Ragweeds are flowering plants in the genus Ambrosia in the aster family, Asteraceae. They are distributed in the tropical and subtropical regions of the Americas, especially North America, where the origin and center of diversity of the genus are in the southwestern United States and northwestern Mexico. Several species have been introduced to the Old World and some have naturalized and have become invasive species. Ragweed species are expected to continue spreading across Europe in the near future in response to ongoing climate change.

Other common names include bursages and burrobrushes. The genus name is from the Greek ambrosia, meaning "food or drink of immortality".

Ragweed pollen is notorious for causing allergic reactions in humans, specifically allergic rhinitis.
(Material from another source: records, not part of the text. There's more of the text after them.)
-- ==== Sys2Proof/Machine/Operands.lean ====
section
/-! DEFINITION. The pure functions of the codecs: digits, weights, `fenc`, `fdec`, `ilv`, `dil_a`, `dil_b`, `be32`,
`be_uint`, `sval`, and the bus words of wide registers (spec 10_state R23 to R26, 20_memory R53, R54,
41_base_field_codec R101, R103, 42_quadratic_extension_codec R110, 43_byte_serializer R120). Numbers are unbounded
(R108). -/

namespace Sys2Proof.Machine

/-- `weight(k)`: 1, then `6*V^k` for k = 1..6 and `36*V^k` for k = 7..11 (R25). -/
def weight (V k : Nat) : Nat :=
  if k = 0 then 1 else if k ≤ 6 then 6 * V ^ k else 36 * V ^ k

/-- The exact sum of digits times weights, the first digit at position `k` (R25, R103). -/
def weightedSum (V : Nat) : Nat → List Int → Int
  | _, [] => 0
  | k, d :: ds => d * weight V k + weightedSum V (k + 1) ds

/-- `fval(D)`: the weighted sum reduced to `[0, P)` (R25, R11, R108(c)). -/
def fval (p : Params) (D : DigitVec) : Nat :=
  (weightedSum p.V 0 D.toList % (p.P : Int)).toNat

/-- One digit has magnitude at most `DIGIT_MAX` (R7). -/
def digitInRange (d : Int) : Bool := decide (-(digitMax : Int) ≤ d ∧ d ≤ (digitMax : Int))

/-- `in_range(D)`: every digit is in range (R26). -/
def inRange (D : DigitVec) : Bool := D.toList.all digitInRange

/-- The divisors of the eleven division steps of `fenc`: `6V`, five times `V`, `6V`, four times `V` (R101). -/
def radices (V : Nat) : List Nat := [6 * V, V, V, V, V, V, 6 * V, V, V, V, V]

/-- Repeated division: each remainder in turn, and at the end the remaining quotient (R101). -/
def mixedRadix : List Nat → Nat → List Nat
  | [], t => [t]
  | r :: rs, t => (t % r) :: mixedRadix rs (t / r)

/-- Repeated division gives one digit more than there are divisors. -/
theorem mixedRadix_length (rs : List Nat) (t : Nat) : (mixedRadix rs t).length = rs.length + 1 := by
  induction rs generalizing t with
  | nil => rfl
  | cons r rs ih => simp [mixedRadix, ih]

/-- The digits `D[0..11]` of the division of R101, before the test of digit 11. -/
def fencDigits (V x : Nat) : DigitVec :=
  ⟨((mixedRadix (radices V) x).map Int.ofNat).toArray, by simp [mixedRadix_length, radices]⟩

/-- `fenc(x)`: the digit vector, or `none` for `unrepresentable`, when digit 11 exceeds `DIGIT_MAX` (R101, R107). -/
def fenc (p : Params) (x : Nat) : Option DigitVec :=
  if (fencDigits p.V x)[11] > (digitMax : Int) then none else some (fencDigits p.V x)

/-- `fdec(D)`: the integer in `[0, P)`, or `none` for `out_of_range` (R103). -/
def fdec (p : Params) (D : DigitVec) : Option Nat :=
  if inRange D then some (fval p D) else none

/-- The digits a field register holds: each slot read as two's complement (R12, R108(e)). -/
def readDigits (r : FieldReg) : DigitVec := r.map BitVec.toInt

/-- The field register that holds a digit vector: each digit stored as `tc64` (R12, R108(e)). -/
def storeDigits (D : DigitVec) : FieldReg := D.map (BitVec.ofInt 64)

/-- `fenc` into register form. -/
def fencReg (p : Params) (x : Nat) : Option FieldReg := (fenc p x).map storeDigits

/-- `fdec` of a register's digits. -/
def fdecReg (p : Params) (r : FieldReg) : Option Nat := fdec p (readDigits r)

/-- `ilv(A, Bv)`: `T[2k] = Bv[k]`, `T[2k+1] = A[k]` (R110). -/
def ilv {α : Type} (A Bv : Vector α 12) : Vector α 24 :=
  Vector.ofFn fun t => if t.val % 2 = 0 then Bv[t.val / 2] else A[t.val / 2]

/-- `dil_a(T)[k] = T[2k+1]` (R110). -/
def dilA {α : Type} (T : Vector α 24) : Vector α 12 := Vector.ofFn fun k => T[2 * k.val + 1]

/-- `dil_b(T)[k] = T[2k]` (R110). -/
def dilB {α : Type} (T : Vector α 24) : Vector α 12 := Vector.ofFn fun k => T[2 * k.val]

/-- `ilv(fenc(a), fenc(b))` in register form (R113, R135, R137). -/
def fencPair (p : Params) (a b : Nat) : Option QuadReg := do
  let Da ← fencReg p a
  let Db ← fencReg p b
  return ilv Da Db

/-- `fdec` of each register in turn; `none` when any of them is out of range (R132, R134, R136). -/
def fdecAll (p : Params) : List FieldReg → Option (List Nat)
  | [] => some []
  | r :: rs => do
    let x ← fdecReg p r
    let xs ← fdecAll p rs
    return x :: xs

/-- `one = fenc(1) = (1, 0, ..., 0)` in the base field (R139; the spec's decision D18, log 15). -/
def oneField : FieldReg := #v[1, 0, 0, 0, 0, 0, 0, 0, 0, 0, 0, 0]

/-- `zero = fenc(0) = (0, ..., 0)` in the base field (R139). -/
def zeroField : FieldReg := Vector.replicate 12 0

/-- `one = ilv(fenc(1), fenc(0))` in the quadratic extension: slot 1 is 1 (R135, R139). -/
def oneQuad : QuadReg := ilv oneField zeroField

/-- `zero = ilv(fenc(0), fenc(0))` in the quadratic extension (R135, R139). -/
def zeroQuad : QuadReg := ilv zeroField zeroField

/-- `be32(x)`: `b[n] = bits[8*(31-n)+7 : 8*(31-n)]` of x, byte 0 the most significant (R120, R56). -/
def be32 (x : Nat) : List Byte :=
  (List.range 32).map fun n => BitVec.ofNat 8 (x / 2 ^ (8 * (31 - n)))

/-- `be_uint(bs)`: the byte string read as a big-endian unsigned integer (R120). -/
def beUint (bs : List Byte) : Nat := bs.foldl (fun acc b => acc * 256 + b.toNat) 0

/-- `sval(S)`: the sum of `E[j] * 2^(64*j)` (R23). -/
def sval (r : ScalarReg) : Nat :=
  r[0].toNat + r[1].toNat * 2 ^ 64 + r[2].toNat * 2 ^ 128 + r[3].toNat * 2 ^ 192

/-- `E[j] = bits[64j+63:64j]` of k (R90). -/
def scalarWords (k : Int512) : ScalarReg := Vector.ofFn fun j => k.extractLsb' (64 * j.val) 64

/-- The limb view of a scalar register (R24): with 64-bit words `w[j] = E[j]`; with 32-bit words `w[2i]` is the low and
`w[2i+1]` the high half of `E[i]`. A view only: no command reads it. -/
def limbs (w : WordBits) (r : ScalarReg) : List Nat :=
  match w with
  | .w64 => r.toList.map BitVec.toNat
  | .w32 => r.toList.flatMap fun e => [e.toNat % 2 ^ 32, e.toNat / 2 ^ 32]

/-- Bus word `j` of a register: `bits[32j+31:32j]` (R53). -/
def busWord {n : Nat} (x : BitVec n) (j : Nat) : BusWord := x.extractLsb' (32 * j) 32

/-- A register with its bus word `j` replaced; the other bits stay (R52, R53). -/
def setBusWord {n : Nat} (x : BitVec n) (j : Nat) (v : BusWord) : BitVec n :=
  (x &&& ~~~((BitVec.allOnes 32).setWidth n <<< (32 * j))) ||| (v.setWidth n <<< (32 * j))

/-- Bus word `j` of a constant of the window (R53(e)). -/
def constWord (x j : Nat) : BusWord := BitVec.ofNat 32 (x / 2 ^ (32 * j))

end Sys2Proof.Machine
end

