/-- A command writes only the registers its rule names, and `STATUS` (R36; the table of registers is `Instr.writes`). -/
def Obligations.CommandWritesOnlyItsRegisters : Prop :=
  ∀ (i : Instr) (s t : State), exec i s = .next t → s.keepsBut t (fun r => i.writes r = true)

/-- R167: a command or an illegal word that does not end `OK` has written nothing but `STATUS`. -/
def Obligations.FailedCommandWritesOnlyStatus : Prop :=
  (∀ (i : Instr) (s t : State), exec i s = .next t → t.code ≠ Code.ok.num → t = { s with status := t.status }) ∧
  (∀ (c : BusWord) (s t : State), runWord c s = .next t → t.code ≠ Code.ok.num → t = { s with status := t.status })

/-- R161: a command's outcome and writes are a function of the command, the registers it reads, the constants and
`STATUS.FAULT`; with `FAULT` set it has neither. -/
def Obligations.OutcomeDependsOnlyOnWhatIsRead : Prop :=
  ∀ (i : Instr) (s s' t t' : State), s.params = s'.params → s.faulted = s'.faulted →
    (∀ r, i.reads r = true → s.same s' r) → exec i s = .next t → exec i s' = .next t' →
    (s.faulted = true → t = s ∧ t' = s') ∧
    (s.faulted = false → t.code = t'.code ∧ t.faulted = t'.faulted ∧
      (t.code = Code.ok.num → ∀ r, i.writes r = true → t.same t' r))

/-- R169: the next executed command or illegal word overwrites the code, and what it does does not depend on the code
it found. -/
def Obligations.EarlierOutcomeIsForgotten : Prop :=
  ∀ (i : Instr) (w : BusWord) (s : State) (c : Code), s.faulted = false →
    exec i (s.setCode c) = exec i s ∧ runWord w (s.setCode c) = runWord w s

/-- `ORDER` and `WORD_BITS` change no result of any command (R6, R91). -/
def Obligations.OrderAndWordSizeChangeNoResult : Prop :=
  ∀ (i : Instr) (s t : State) (p : Params), p.V = s.params.V → p.P = s.params.P → exec i s = .next t →
    exec i { s with params := p } = .next { t with params := p }

/-- R166: the outcome is that of the first check that applies: fault state, illegal command, length or width, digits; and
a command that passes them all ends `OK`. The clause for an ill-formed term (`QDIL` or `QDEC` with equal destinations,
which no word decodes to) is the model's choice, DEDUCED (log 14); R166 speaks of words. -/
def Obligations.OutcomeIsTheFirstFailingCheck : Prop :=
  ∀ (i : Instr) (s : State), ∃ t, exec i s = .next t ∧
    (s.faulted = true → t = s) ∧
    (s.faulted = false →
      (∀ c e, decode c = .error e → ∃ u, runWord c s = .next u ∧ s.reports u .illegalCommand) ∧
      (i.wellFormed = false → s.reports t .illegalCommand) ∧
      (i.wellFormed = true → i.lengthFails s → s.reports t .lengthMismatch) ∧
      (i.wellFormed = true → ¬ i.lengthFails s → i.widthFails s → s.reports t .encodingOverflow) ∧
      (i.wellFormed = true → ¬ i.lengthFails s → ¬ i.widthFails s → i.digitsFail s → s.reportsFault t) ∧
      (i.wellFormed = true → ¬ i.lengthFails s → ¬ i.widthFails s → ¬ i.digitsFail s → s.reports t .ok))

/-- R164: where a command that passes its other checks would encode an unrepresentable integer or decode a digit out of
range, `CODE` becomes 4 and `FAULT` 1, with no other write. -/
def Obligations.ContractViolationTakesTheFault : Prop :=
  ∀ (i : Instr) (s : State), s.faulted = false → i.wellFormed = true → ¬ i.lengthFails s → i.digitsFail s →
    ∃ t, exec i s = .next t ∧ s.reportsFault t ∧ s.keepsBut t (fun _ => False)

/-- A transaction the port can express is always served: the step answers a next state (R52, R59; "each command
terminates", R192). That a step is also taken with no transaction left (R178 only says the unit keeps all state) is the
model's choice (log 6), and so is the reset input as one transaction (R180; log 10). -/
def Obligations.ExpressibleRequestsAreServed : Prop :=
  ∀ s : State, (∀ r rest, s.port = r :: rest → r.expressible) → ∃ t, step s = .next t

/-! ### System and scalar commands -/

/-- R150: `NOP` is the word 0, sets `CODE` to 0 and changes nothing else; in the fault state it is not executed. -/
def Obligations.NopOnlyClearsTheCode : Prop :=
  decode 0x00000000#32 = .ok .nop ∧ ∀ s : State,
    (s.faulted = false → ∃ t, exec .nop s = .next t ∧ s.reports t .ok ∧ s.keepsBut t (fun _ => False)) ∧
    (s.faulted = true → exec .nop s = .next s)

/-- `SENC Sd, Is` on an integer below 2^256: engine word `j` is bits [64j+63:64j] of it, `CODE` is 0, and nothing else
changes (R90). -/
def Obligations.SencStoresTheInteger : Prop :=
  ∀ (s : State) (d : SReg) (r : IReg), s.faulted = false → (s.getI r).toNat < 2 ^ 256 →
    ∃ t, exec (.senc d r) s = .next t ∧ s.reports t .ok ∧
      (∀ j : Fin 4, (t.getS d)[j].toNat = (s.getI r).toNat / 2 ^ (64 * j.val) % 2 ^ 64) ∧
      s.keepsBut t (fun x => x = .scalar d)

/-- R163: `SENC` of an integer of 2^256 or more sets `CODE` to 2 and changes nothing else. -/
def Obligations.SencOverflowSignals : Prop :=
  ∀ (s : State) (d : SReg) (r : IReg), s.faulted = false → 2 ^ 256 ≤ (s.getI r).toNat →
    ∃ t, exec (.senc d r) s = .next t ∧ s.reports t .encodingOverflow ∧ s.keepsBut t (fun _ => False)

/-- `SDEC Id, Ss`: the integer register holds the little-endian sum of the engine words, its upper bits 0 (R92). -/
def Obligations.SdecGivesTheSum : Prop :=
  ∀ (s : State) (d : IReg) (r : SReg), s.faulted = false →
    ∃ t, exec (.sdec d r) s = .next t ∧ s.reports t .ok ∧
      (t.getI d).toNat = ∑ j : Fin 4, (s.getS r)[j].toNat * 2 ^ (64 * j.val) ∧
      s.keepsBut t (fun x => x = .int d)

/-- R93: SENC then SDEC gives the integer back, for every integer below 2^256, and SDEC then SENC gives the scalar
register's content back, whatever it is. -/
def Obligations.ScalarRoundTrip : Prop :=
  (∀ (s : State) (d : SReg) (r e : IReg), s.faulted = false → (s.getI r).toNat < 2 ^ 256 →
    ∃ t u, exec (.senc d r) s = .next t ∧ exec (.sdec e d) t = .next u ∧ (u.getI e).toNat = (s.getI r).toNat) ∧
  (∀ (s : State) (e : IReg) (r d : SReg), s.faulted = false →
    ∃ t u, exec (.sdec e r) s = .next t ∧ exec (.senc d e) t = .next u ∧ u.code = Code.ok.num ∧ u.getS d = s.getS r)
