-- ==== Sys2Proof/Laws/Ops.lean ====
section
/-! SUPPORT. What `STATUS` reads after each write of it, and everything a command, a marshal and a served request can
do, said once (spec 30_encoding R80, 20_memory R52, R57). -/

namespace Sys2Proof.Machine

@[simp] theorem statusCode_setCode (w : BusWord) (c : Code) : statusCode (statusSetCode w c) = c.num := by
  apply BitVec.eq_of_getLsbD_eq
  intro i hi
  have h : (0xFFFFFFF0#32).getLsbD i = false := by interval_cases i <;> decide
  simp only [statusCode, statusSetCode, BitVec.getLsbD_extractLsb', hi, decide_true, Bool.true_and, BitVec.getLsbD_or,
    BitVec.getLsbD_and, BitVec.getLsbD_setWidth, Nat.zero_add, h, Bool.and_false, Bool.false_or]
  simp
  omega

theorem statusSetCode_getLsbD (w : BusWord) (c : Code) (b : Nat) (hb : 4 ≤ b) :
    (statusSetCode w c).getLsbD b = w.getLsbD b := by
  by_cases h32 : b < 32
  · have h : (0xFFFFFFF0#32).getLsbD b = true := by interval_cases b <;> decide
    have hc : c.num.getLsbD b = false := BitVec.getLsbD_of_ge _ _ hb
    simp only [statusSetCode, BitVec.getLsbD_or, BitVec.getLsbD_and, BitVec.getLsbD_setWidth, h, hc]
    simp
  · rw [BitVec.getLsbD_of_ge _ _ (by omega), BitVec.getLsbD_of_ge _ _ (by omega)]

@[simp] theorem statusFault_setCode (w : BusWord) (c : Code) : statusFault (statusSetCode w c) = statusFault w :=
  statusSetCode_getLsbD w c 8 (by omega)

theorem statusSetFault_getLsbD (w : BusWord) (b : Nat) (hb : b ≠ 8) :
    (statusSetFault w).getLsbD b = w.getLsbD b := by
  by_cases h32 : b < 32
  · have h : (0x100#32).getLsbD b = false := by
      interval_cases b <;> first | decide | exact absurd rfl hb
    simp only [statusSetFault, BitVec.getLsbD_or, h, Bool.or_false]
  · rw [BitVec.getLsbD_of_ge _ _ (by omega), BitVec.getLsbD_of_ge _ _ (by omega)]

@[simp] theorem statusFault_setFault (w : BusWord) : statusFault (statusSetFault w) = true := by
  simp only [statusFault, statusSetFault, BitVec.getLsbD_or]
  have : (0x100#32).getLsbD 8 = true := by decide
  rw [this, Bool.or_true]

@[simp] theorem statusCode_setFault (w : BusWord) : statusCode (statusSetFault w) = statusCode w := by
  apply BitVec.eq_of_getLsbD_eq
  intro i hi
  simp only [statusCode, BitVec.getLsbD_extractLsb', hi, decide_true, Bool.true_and, Nat.zero_add]
  exact statusSetFault_getLsbD w i (by omega)

/-- Writing `CODE` twice leaves the second code (R169). -/
@[simp] theorem statusSetCode_setCode (w : BusWord) (c c' : Code) :
    statusSetCode (statusSetCode w c) c' = statusSetCode w c' := by
  apply BitVec.eq_of_getLsbD_eq
  intro b hb
  by_cases h : 4 ≤ b
  · rw [statusSetCode_getLsbD _ _ _ h, statusSetCode_getLsbD _ _ _ h, statusSetCode_getLsbD _ _ _ h]
  · have h1 := statusCode_setCode (statusSetCode w c) c'
    have h2 := statusCode_setCode w c'
    have e : ∀ v : BusWord, v.getLsbD b = (statusCode v).getLsbD b := by
      intro v
      simp only [statusCode, BitVec.getLsbD_extractLsb', Nat.zero_add]
      simp; omega
    rw [e, e (statusSetCode w c'), h1, h2]

@[simp] theorem State.code_setCode (s : State) (c : Code) : (s.setCode c).code = c.num := statusCode_setCode _ _

@[simp] theorem State.faulted_setCode (s : State) (c : Code) : (s.setCode c).faulted = s.faulted :=
  statusFault_setCode _ _

/-- The signal's code is reported and nothing else of `STATUS` changes (R80). -/
theorem State.reports_setCode (s : State) (c : Code) : s.reports (s.setCode c) c :=
  ⟨s.code_setCode c, fun _ hb => statusSetCode_getLsbD _ _ _ hb⟩

/-- Taking the fault writes `CODE` and `FAULT` and nothing else of `STATUS` (R164). -/
theorem State.reportsFault_takeFault (s : State) : s.reportsFault s.takeFault := by
  refine ⟨?_, statusFault_setFault _, fun b hb h8 => ?_⟩
  · simp [State.code]
  · rw [State.takeFault_status, statusSetFault_getLsbD _ _ h8, statusSetCode_getLsbD _ _ _ hb]

/-- Everything a command can do (R80): nothing at all in the fault state, else the ending of its rule. -/
theorem State.command_eq (s : State) (rule : State → Ending) :
    (s.faulted = true → s.command rule = .next s) ∧
      (s.faulted = false → s.command rule = .next (s.conclude (rule s))) := by
  constructor <;> intro h <;> simp [State.command, h]

/-- A command always answers a next state. -/
theorem State.command_cases (s t : State) (rule : State → Ending) (h : s.command rule = .next t) :
    (s.faulted = true ∧ t = s) ∨ (s.faulted = false ∧ t = s.conclude (rule s)) := by
  unfold State.command at h
  split at h
  · next hf => exact .inl ⟨hf, by injection h with h; exact h.symm⟩
  · next hf => exact .inr ⟨by simpa using hf, by injection h with h; exact h.symm⟩

/-- Everything the end of a command can be (R80). -/
theorem State.conclude_cases (s : State) (e : Ending) :
    (∃ t, e = .ok t ∧ s.conclude e = t.setCode .ok) ∨
      (e = .lengthMismatch ∧ s.conclude e = s.setCode .lengthMismatch) ∨
      (e = .encodingOverflow ∧ s.conclude e = s.setCode .encodingOverflow) ∨
      (e = .illegalCommand ∧ s.conclude e = s.setCode .illegalCommand) ∨
      (e = .contractViolation ∧ s.conclude e = s.takeFault) := by
  cases e <;> simp [State.conclude]

/-- A checked ending is `OK` exactly with the state the checks passed on. -/
theorem Ending.ofChecked_eq (o : Option State) :
    (∀ t, Ending.ofChecked o = .ok t ↔ o = some t) ∧ (Ending.ofChecked o = .contractViolation ↔ o = none) := by
  cases o <;> simp [Ending.ofChecked]

/-- A checked ending is `OK` or ContractViolation. -/
theorem Ending.ofChecked_cases (o : Option State) :
    (∃ t, o = some t ∧ Ending.ofChecked o = .ok t) ∨ (o = none ∧ Ending.ofChecked o = .contractViolation) := by
  cases o <;> simp [Ending.ofChecked]

/-- Everything a marshal can do: the fault where a digit is out of range, else the elements and the length (R132, R134,
R136). -/
theorem State.marshal_eq (s : State) (rs : List FieldReg) (len : BusWord) :
    ((∀ r ∈ rs, ranged (fieldDigits r)) →
      s.marshal rs len = .ok ((s.setBuf (s.buf.writeElems 0 (rs.map fun r => valueOf s.params (fieldDigits r)))).setBlen len)) ∧
      (¬ (∀ r ∈ rs, ranged (fieldDigits r)) → s.marshal rs len = .contractViolation) := by
  constructor <;> intro h
  · simp [State.marshal, (fdecAll_eq s.params rs).1 h, Ending.ofChecked]
  · simp [State.marshal, (fdecAll_eq s.params rs).2 h, Ending.ofChecked]

/-- Element `k` read through `fenc`, where it is representable (R122, R133). -/
theorem State.fencElem_eq (s : State) (k : Nat) :
    (representable s.params (s.elemValue k) → ∃ r, s.fencElem k = some r ∧ holdsDigits s.params.V (s.elemValue k) r) ∧
      (¬ representable s.params (s.elemValue k) → s.fencElem k = none) := by
  simp only [State.fencElem, beUint_readElem]
  exact ⟨fencReg_of_representable _ _, fencReg_of_not_representable _ _⟩

/-- `ilv(fenc(a), fenc(b))`, where both are representable (R113). -/
theorem fencPair_eq (p : Params) (a b : Nat) :
    (representable p a ∧ representable p b → ∃ T, fencPair p a b = some T ∧ holdsPair p.V a b T) ∧
      (¬ (representable p a ∧ representable p b) → fencPair p a b = none) := by
  constructor
  · rintro ⟨ha, hb⟩
    obtain ⟨ra, ea, da⟩ := fencReg_of_representable p a ha
    obtain ⟨rb, eb, db⟩ := fencReg_of_representable p b hb
    refine ⟨ilv ra rb, by simp [fencPair, ea, eb], fun k => ?_⟩
    rw [digitsA_ilv, digitsB_ilv]
    exact ⟨da k, db k⟩
  · intro h
    by_cases ha : representable p a
    · have hb : ¬ representable p b := fun hb => h ⟨ha, hb⟩
      simp [fencPair, fencReg_of_not_representable p b hb]
    · simp [fencPair, fencReg_of_not_representable p a ha]

/-- The wire pair `j` read through `fenc` (R135, R137). -/
theorem State.fencElemPair_eq (s : State) (j : Nat) :
    s.fencElemPair j = fencPair s.params (s.elemValue (2 * j)) (s.elemValue (2 * j + 1)) := by
  simp only [State.fencElemPair, beUint_readElem]

/-- A request the port can express is never refused by the port (R52). -/
theorem accessOk_of_expressible (off size : Nat) (h : off < 0x2000 ∧ off % 4 = 0 ∧ size = 4) :
    ¬ off ≥ 0x2000 ∧ accessOk off size = true := by
  simp [accessOk, h]

end Sys2Proof.Machine
end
Up to half of all cases of pollen-related allergic rhinitis in North America are caused by ragweeds.

The most widespread species of the genus in North America is Ambrosia artemisiifolia.

Description and ecology
Ragweeds are annual and perennial herbs and shrubs. Species may grow just a few centimeters tall or exceed four meters in height. The stems are erect, decumbent or prostrate, and many grow from rhizomes. The leaves may be arranged alternately, oppositely, or both. The leaf blades come in many shapes, sometimes divided pinnately or palmately into lobes. The edges are smooth or toothed. Some are hairy, and most are glandular.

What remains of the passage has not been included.